-- ==== Sys2Proof/Laws/State.lean ====
section
/-!
SUPPORT. Laws/State.lean: what each update of the state changes and what it leaves: one lemma per table and per shared
update, used by `simp` so that no later proof unfolds a record update.
-/
namespace Sys2Proof.Machine

variable (s : State)

@[simp] theorem State.chan_setChan_same (k : Nat) (x : Chan) : (s.setChan k x).chan k = x := by simp [State.chan, State.setChan]

theorem State.chan_setChan_ne {k j : Nat} (x : Chan) (h : j ≠ k) : (s.setChan k x).chan j = s.chan j := 
  tget_tput_ne' _ _ _ x h

theorem State.chan_setChan (k j : Nat) (x : Chan) : (s.setChan k x).chan j = if j = k then x else s.chan j := by
  split
  · subst_vars; simp
  · exact State.chan_setChan_ne s x ‹_›

@[simp] theorem State.setChan_frame (k : Nat) (x : Chan) :
    (s.setChan k x).tb = s.tb ∧ (s.setChan k x).freeCtr = s.freeCtr ∧ (s.setChan k x).reply = s.reply ∧ (s.setChan k x).clocksOff = s.clocksOff ∧
    (s.setChan k x).pins = s.pins ∧ (s.setChan k x).fuses = s.fuses ∧ (s.setChan k x).regs = s.regs ∧ (s.setChan k x).caps = s.caps ∧
    (s.setChan k x).plots = s.plots ∧ (s.setChan k x).slices = s.slices ∧ (s.setChan k x).norias = s.norias ∧ (s.setChan k x).dram = s.dram ∧
    (s.setChan k x).chk = s.chk ∧ (s.setChan k x).net = s.net ∧ (s.setChan k x).rr = s.rr ∧ (s.setChan k x).links = s.links ∧
    (s.setChan k x).reqTabs = s.reqTabs ∧ (s.setChan k x).stks = s.stks ∧ (s.setChan k x).sensors = s.sensors ∧ (s.setChan k x).coolant = s.coolant ∧
    (s.setChan k x).parts = s.parts ∧ (s.setChan k x).rings = s.rings ∧ (s.setChan k x).funcs = s.funcs ∧ (s.setChan k x).lndErr = s.lndErr ∧
    (s.setChan k x).cfg = s.cfg ∧ (s.setChan k x).errs = s.errs ∧ (s.setChan k x).xngs = s.xngs ∧ (s.setChan k x).eps = s.eps ∧
    (s.setChan k x).groups = s.groups ∧ (s.setChan k x).coll = s.coll ∧ (s.setChan k x).cores = s.cores ∧ (s.setChan k x).caches = s.caches ∧
    (s.setChan k x).media = s.media ∧ (s.setChan k x).sec = s.sec ∧ (s.setChan k x).boot = s.boot ∧ (s.setChan k x).store = s.store ∧
    (s.setChan k x).faults = s.faults ∧ (s.setChan k x).dbg = s.dbg ∧ (s.setChan k x).cnts = s.cnts ∧ (s.setChan k x).toll = s.toll ∧
    (s.setChan k x).wire = s.wire ∧ (s.setChan k x).pending = s.pending := by
  simp [State.setChan]

@[simp] theorem State.setChan_fld (k : Nat) (x : Chan) (j lo w : Nat) : (s.setChan k x).fld j lo w = s.fld j lo w := rfl

@[simp] theorem State.setChan_bit (k : Nat) (x : Chan) (j i : Nat) : (s.setChan k x).bit j i = s.bit j i := rfl

@[simp] theorem State.updChan_fld (k : Nat) (f : Chan → Chan) (j lo w : Nat) : (s.updChan k f).fld j lo w = s.fld j lo w := rfl

@[simp] theorem State.updChan_bit (k : Nat) (f : Chan → Chan) (j i : Nat) : (s.updChan k f).bit j i = s.bit j i := rfl

@[simp] theorem State.setChan_others (k : Nat) (x : Chan) (j : Nat) :
    (s.setChan k x).plot j = s.plot j ∧ (s.setChan k x).slc j = s.slc j ∧ (s.setChan k x).nor j = s.nor j ∧
    (s.setChan k x).link j = s.link j ∧ (s.setChan k x).stk j = s.stk j ∧ (s.setChan k x).sensor j = s.sensor j ∧
    (s.setChan k x).part j = s.part j ∧ (s.setChan k x).ring j = s.ring j ∧ (s.setChan k x).func j = s.func j ∧
    (s.setChan k x).errf j = s.errf j ∧ (s.setChan k x).xng j = s.xng j ∧ (s.setChan k x).ep j = s.ep j ∧
    (s.setChan k x).grp j = s.grp j ∧ (s.setChan k x).core j = s.core j ∧ (s.setChan k x).med j = s.med j ∧
    (s.setChan k x).cnt j = s.cnt j ∧ (s.setChan k x).reqTab j = s.reqTab j ∧ (s.setChan k x).reg j = s.reg j := by
  refine ⟨rfl, rfl, rfl, rfl, rfl, rfl, rfl, rfl, rfl, rfl, rfl, rfl, rfl, rfl, rfl, rfl, rfl, rfl⟩

theorem State.updChan_eq (k : Nat) (f : Chan → Chan) : s.updChan k f = s.setChan k (f (s.chan k)) := rfl

@[simp] theorem State.chan_updChan_same (k : Nat) (f : Chan → Chan) : (s.updChan k f).chan k = f (s.chan k) := by
  simp [State.updChan]

theorem State.chan_updChan (k j : Nat) (f : Chan → Chan) :
    (s.updChan k f).chan j = if j = k then f (s.chan k) else s.chan j := State.chan_setChan s k j _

Task prompt:
Repeat every entry exactly, please.

Answer for the task:
-- ==== Sys2Proof/Laws/State.lean ====
section
/-!
SUPPORT. Laws/State.lean: what each update of the state changes and what it leaves: one lemma per table and per shared
update, used by `simp` so that no later proof unfolds a record update.
-/
namespace Sys2Proof.Machine

variable (s : State)

@[simp] theorem State.chan_setChan_same (k : Nat) (x : Chan) : (s.setChan k x).chan k = x := by simp [State.chan, State.setChan]

theorem State.chan_setChan_ne {k j : Nat} (x : Chan) (h : j ≠ k) : (s.setChan k x).chan j = s.chan j := 
  tget_tput_ne' _ _ _ x h

theorem State.chan_setChan (k j : Nat) (x : Chan) : (s.setChan k x).chan j = if j = k then x else s.chan j := by
  split
  · subst_vars; simp
  · exact State.chan_setChan_ne s x ‹_›

@[simp] theorem State.setChan_frame (k : Nat) (x : Chan) :
    (s.setChan k x).tb = s.tb ∧ (s.setChan k x).freeCtr = s.freeCtr ∧ (s.setChan k x).reply = s.reply ∧ (s.setChan k x).clocksOff = s.clocksOff ∧
    (s.setChan k x).pins = s.pins ∧ (s.setChan k x).fuses = s.fuses ∧ (s.setChan k x).regs = s.regs ∧ (s.setChan k x).caps = s.caps ∧
    (s.setChan k x).plots = s.plots ∧ (s.setChan k x).slices = s.slices ∧ (s.setChan k x).norias = s.norias ∧ (s.setChan k x).dram = s.dram ∧
    (s.setChan k x).chk = s.chk ∧ (s.setChan k x).net = s.net ∧ (s.setChan k x).rr = s.rr ∧ (s.setChan k x).links = s.links ∧
    (s.setChan k x).reqTabs = s.reqTabs ∧ (s.setChan k x).stks = s.stks ∧ (s.setChan k x).sensors = s.sensors ∧ (s.setChan k x).coolant = s.coolant ∧
    (s.setChan k x).parts = s.parts ∧ (s.setChan k x).rings = s.rings ∧ (s.setChan k x).funcs = s.funcs ∧ (s.setChan k x).lndErr = s.lndErr ∧
    (s.setChan k x).cfg = s.cfg ∧ (s.setChan k x).errs = s.errs ∧ (s.setChan k x).xngs = s.xngs ∧ (s.setChan k x).eps = s.eps ∧
    (s.setChan k x).groups = s.groups ∧ (s.setChan k x).coll = s.coll ∧ (s.setChan k x).cores = s.cores ∧ (s.setChan k x).caches = s.caches ∧
    (s.setChan k x).media = s.media ∧ (s.setChan k x).sec = s.sec ∧ (s.setChan k x).boot = s.boot ∧ (s.setChan k x).store = s.store ∧
    (s.setChan k x).faults = s.faults ∧ (s.setChan k x).dbg = s.dbg ∧ (s.setChan k x).cnts = s.cnts ∧ (s.setChan k x).toll = s.toll ∧
    (s.setChan k x).wire = s.wire ∧ (s.setChan k x).pending = s.pending := by
  simp [State.setChan]

@[simp] theorem State.setChan_fld (k : Nat) (x : Chan) (j lo w : Nat) : (s.setChan k x).fld j lo w = s.fld j lo w := rfl

@[simp] theorem State.setChan_bit (k : Nat) (x : Chan) (j i : Nat) : (s.setChan k x).bit j i = s.bit j i := rfl

@[simp] theorem State.updChan_fld (k : Nat) (f : Chan → Chan) (j lo w : Nat) : (s.updChan k f).fld j lo w = s.fld j lo w := rfl

@[simp] theorem State.updChan_bit (k : Nat) (f : Chan → Chan) (j i : Nat) : (s.updChan k f).bit j i = s.bit j i := rfl

@[simp] theorem State.setChan_others (k : Nat) (x : Chan) (j : Nat) :
    (s.setChan k x).plot j = s.plot j ∧ (s.setChan k x).slc j = s.slc j ∧ (s.setChan k x).nor j = s.nor j ∧
    (s.setChan k x).link j = s.link j ∧ (s.setChan k x).stk j = s.stk j ∧ (s.setChan k x).sensor j = s.sensor j ∧
    (s.setChan k x).part j = s.part j ∧ (s.setChan k x).ring j = s.ring j ∧ (s.setChan k x).func j = s.func j ∧
    (s.setChan k x).errf j = s.errf j ∧ (s.setChan k x).xng j = s.xng j ∧ (s.setChan k x).ep j = s.ep j ∧
    (s.setChan k x).grp j = s.grp j ∧ (s.setChan k x).core j = s.core j ∧ (s.setChan k x).med j = s.med j ∧
    (s.setChan k x).cnt j = s.cnt j ∧ (s.setChan k x).reqTab j = s.reqTab j ∧ (s.setChan k x).reg j = s.reg j := by
  refine ⟨rfl, rfl, rfl, rfl, rfl, rfl, rfl, rfl, rfl, rfl, rfl, rfl, rfl, rfl, rfl, rfl, rfl, rfl⟩

theorem State.updChan_eq (k : Nat) (f : Chan → Chan) : s.updChan k f = s.setChan k (f (s.chan k)) := rfl

@[simp] theorem State.chan_updChan_same (k : Nat) (f : Chan → Chan) : (s.updChan k f).chan k = f (s.chan k) := by
  simp [State.updChan]

theorem State.chan_updChan (k j : Nat) (f : Chan → Chan) :
    (s.updChan k f).chan j = if j = k then f (s.chan k) else s.chan j := State.chan_setChan s k j _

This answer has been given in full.